Wednesday, December 08, 2004

I know that somewhere, we are all reflections of the dead man in the street.

I was walking down 4th in Belltown last night, on my way to hang out with the photographers, when I came across an intersection crammed full of flashing lights. I had been walking slowly, crouched against the wind, thinking about phone calls made and not made, received and not received, and not paying a bit of attention to the city around me. I've been up and down the last few days, tired and sometimes a little sad. (I guess it's time that I admitted to you, Internet, that I'm a single girl again, having recently selfishly broken up with a perfectly nice boy.) Just as I noticed the flashing lights and looked up, I stepped past a parking attendant talking to an onlooker. He was saying, "...cab jumped the curb and hit him. Ran into that cement wall. He's still under there."

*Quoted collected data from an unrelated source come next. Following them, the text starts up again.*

-- ==== Sys2Proof/Machine/Ops.lean ====
section
/-! DEFINITION. The named operations over memories, registers and streams that meanings share. The spec gives the block
no exception, no trap and no return from one (R136, R140, R141): no operation here saves a state or goes to a handler.
A run ends by one operation, `endRun`. -/

namespace Sys2Proof.Machine

/-- What an operation answers: a value, or the reason it stops. -/
abbrev Res (α : Type) := Except Stop α

/-- The outcome of an operation that answers a state. -/
def outcome : Res State → Host.Outcome State Fault Refusal
  | .ok s => .next s
  | .error (.fault f) => .fault f
  | .error (.refused r) => .refused r

/-- The stop for an entry that does not exist (R37, U2). -/
def noEntry (space : Space) (a : Nat) : Stop := .refused (.noEntry space a)

/-! ## Tree links (R37, R46) -/

/-- Read `LEFT[x]`. -/
def readLeft (s : State) (x : Link) : Res Link :=
  if entryExists .left x.toNat then .ok (s.leftAt x.toNat) else .error (noEntry .left x.toNat)

/-- Read `RIGHT[x]`. -/
def readRight (s : State) (x : Link) : Res Link :=
  if entryExists .right x.toNat then .ok (s.rightAt x.toNat) else .error (noEntry .right x.toNat)

/-- Read `PARENT[x]`. -/
def readParent (s : State) (x : Link) : Res Link :=
  if entryExists .parent x.toNat then .ok (s.parentAt x.toNat) else .error (noEntry .parent x.toNat)

/-- `LEFT[x] <- v`. -/
def writeLeft (x v : Link) (s : State) : Res State :=
  if entryExists .left x.toNat then .ok (s.setLeft x.toNat v) else .error (noEntry .left x.toNat)

/-- `RIGHT[x] <- v`. -/
def writeRight (x v : Link) (s : State) : Res State :=
  if entryExists .right x.toNat then .ok (s.setRight x.toNat v) else .error (noEntry .right x.toNat)

/-- `PARENT[x] <- v`. -/
def writeParent (x v : Link) (s : State) : Res State :=
  if entryExists .parent x.toNat then .ok (s.setParent x.toNat v) else .error (noEntry .parent x.toNat)

/-- R46: `SetParent(x, v)`: a write addressed to `PARENT[NIL]` does nothing. -/
def linkParent (x v : Link) (s : State) : Res State :=
  if x = Config.nil then .ok s else writeParent x v s

/-- A tree index where a ring position is wanted (R37). -/
def ringPosition (l : Link) : Res Pos :=
  if isRing l then .ok (ringOf l) else .error (.refused (.notRingPosition l))

/-! ## Window (R70 to R74) -/

/-- R70: every byte of TEXT is FILLER, which is what an unlisted address reads as. -/
def fillWindow (s : State) : State := { s with text := [] }

/-- R71: the byte at a ring position. -/
def windowGet (s : State) (pos : Nat) : Byte := s.textAt (ringAddr pos)

/-- R72: write a byte at a ring position and, below `F - 1`, its mirror byte. -/
def windowSet (pos : Nat) (b : Byte) (s : State) : State :=
  if ringAddr pos < Config.F - 1 then (s.setText (ringAddr pos) b).setText (ringAddr pos + Config.N) b
  else s.setText (ringAddr pos) b

/-- R74: byte `i` of the key of `p`, at a linear address. For `i >= F`, where the rule gives no byte, the byte at that
address where TEXT has one (DESIGN CHOICE, log 17); past TEXT, refused (log 10). -/
def keyByte (s : State) (p : Pos) (i : Nat) : Res Byte :=
  if entryExists .text (keyAddr p i) then .ok (s.textAt (keyAddr p i)) else .error (noEntry .text (keyAddr p i))

/-! ## Group buffer (R15) -/

/-- `CODEBUF[a] <- v`. -/
def writeCode (a : Nat) (v : Byte) (s : State) : Res State :=
  if entryExists .codebuf a then .ok (s.setCode a v) else .error (noEntry .codebuf a)

/-- R90, R91: the bytes `CODEBUF[0 .. CODEPTR-1]`. -/
def groupBytes (s : State) : Res (List Byte) :=
  if s.codePtr.toNat ≤ Config.codeSize then .ok ((List.range s.codePtr.toNat).map s.codeAt)
  else .error (noEntry .codebuf Config.codeSize)

/-- R87: an empty group. The bytes of CODEBUF from CODEPTR on, which are unspecified at all times, keep their values:
DESIGN CHOICE, log 21. -/
def resetGroup (s : State) : State := { s.setCode 0 0 with codePtr := 1, mask := 1 }

/-! ## Streams (R9, R28, R29) -/

/-- `IN.avail()`. -/
def inAvail (s : State) : Bool := decide (s.ip < s.inp.length)

/-- `IN.next()` where `IN.avail()`: the byte and the state with the cursor past it. -/
def inNext (s : State) : Option (Byte × State) :=
  match s.inp[s.ip]? with
  | some b => some (b, { s with ip := s.ip + 1 })
  | none => none

/-- `OUT.append(b)`. -/
def appendOut (b : Byte) (s : State) : State := { s with out := s.out ++ [b] }

/-- `OUT.append` of each byte in order. -/
def appendAll (bs : List Byte) (s : State) : State := { s with out := s.out ++ bs }

/-! ## Registers -/

/-- `R <- (R + 1) mod N` (R17, R44). -/
def advanceR (s : State) : State := { s with rCur := nextPos s.rCur }

/-- `S <- (S + 1) mod N` (R16, R44). -/
def advanceS (s : State) : State := { s with sCur := nextPos s.sCur }

/-- `PHASE <- p` (R26). -/
def setPhase (p : Phase) (s : State) : State := { s with phase := p }

/-- R94, R100, R108: the end of a run. -/
def endRun (s : State) : State := { s with busy := false, done := true, mode := .idle, phase := .idle }

end Sys2Proof.Machine
end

I stopped walking, and with a faint "Oh, no!" that I didn't even realize I was uttering until it came out, looked across the street. Sure enough, there was a cab on the sidewalk with a crumpled front end and, I could see through the deepening shadows, a man-shaped figure laying underneath. He didn't seem to be moving, and no one appeared to be in a hurry to help him up. There was a crowd milling around, shuffling their feet, flexing their fingers against the cold, and storing up the details to bring home to their families. I did not want to be one of those people, didn't want to know what angle his arms had landed at and what shape the puddle of blood must have been making, and so I started walking again.
Before I had even finished crossing the street, I was annoyed with those people and how they were probably going to walk away from the scene feeling better about themselves because it wasn't them under that cab. How terrible, I felt, how darkly unpleasant.
But a few steps down the block my hat blew off, and in grabbing at it I realized that, right there, I had become one of those people, feeling better about myself because I'd decided that I wouldn't be just like them. I felt that there wasn't any way to stop being those people, because that's how people are.
I'm sorry, everyone, for so often being that sort of folk. I try not to gawk at your tragedies, but now and then my jaw falls open without my noticing it.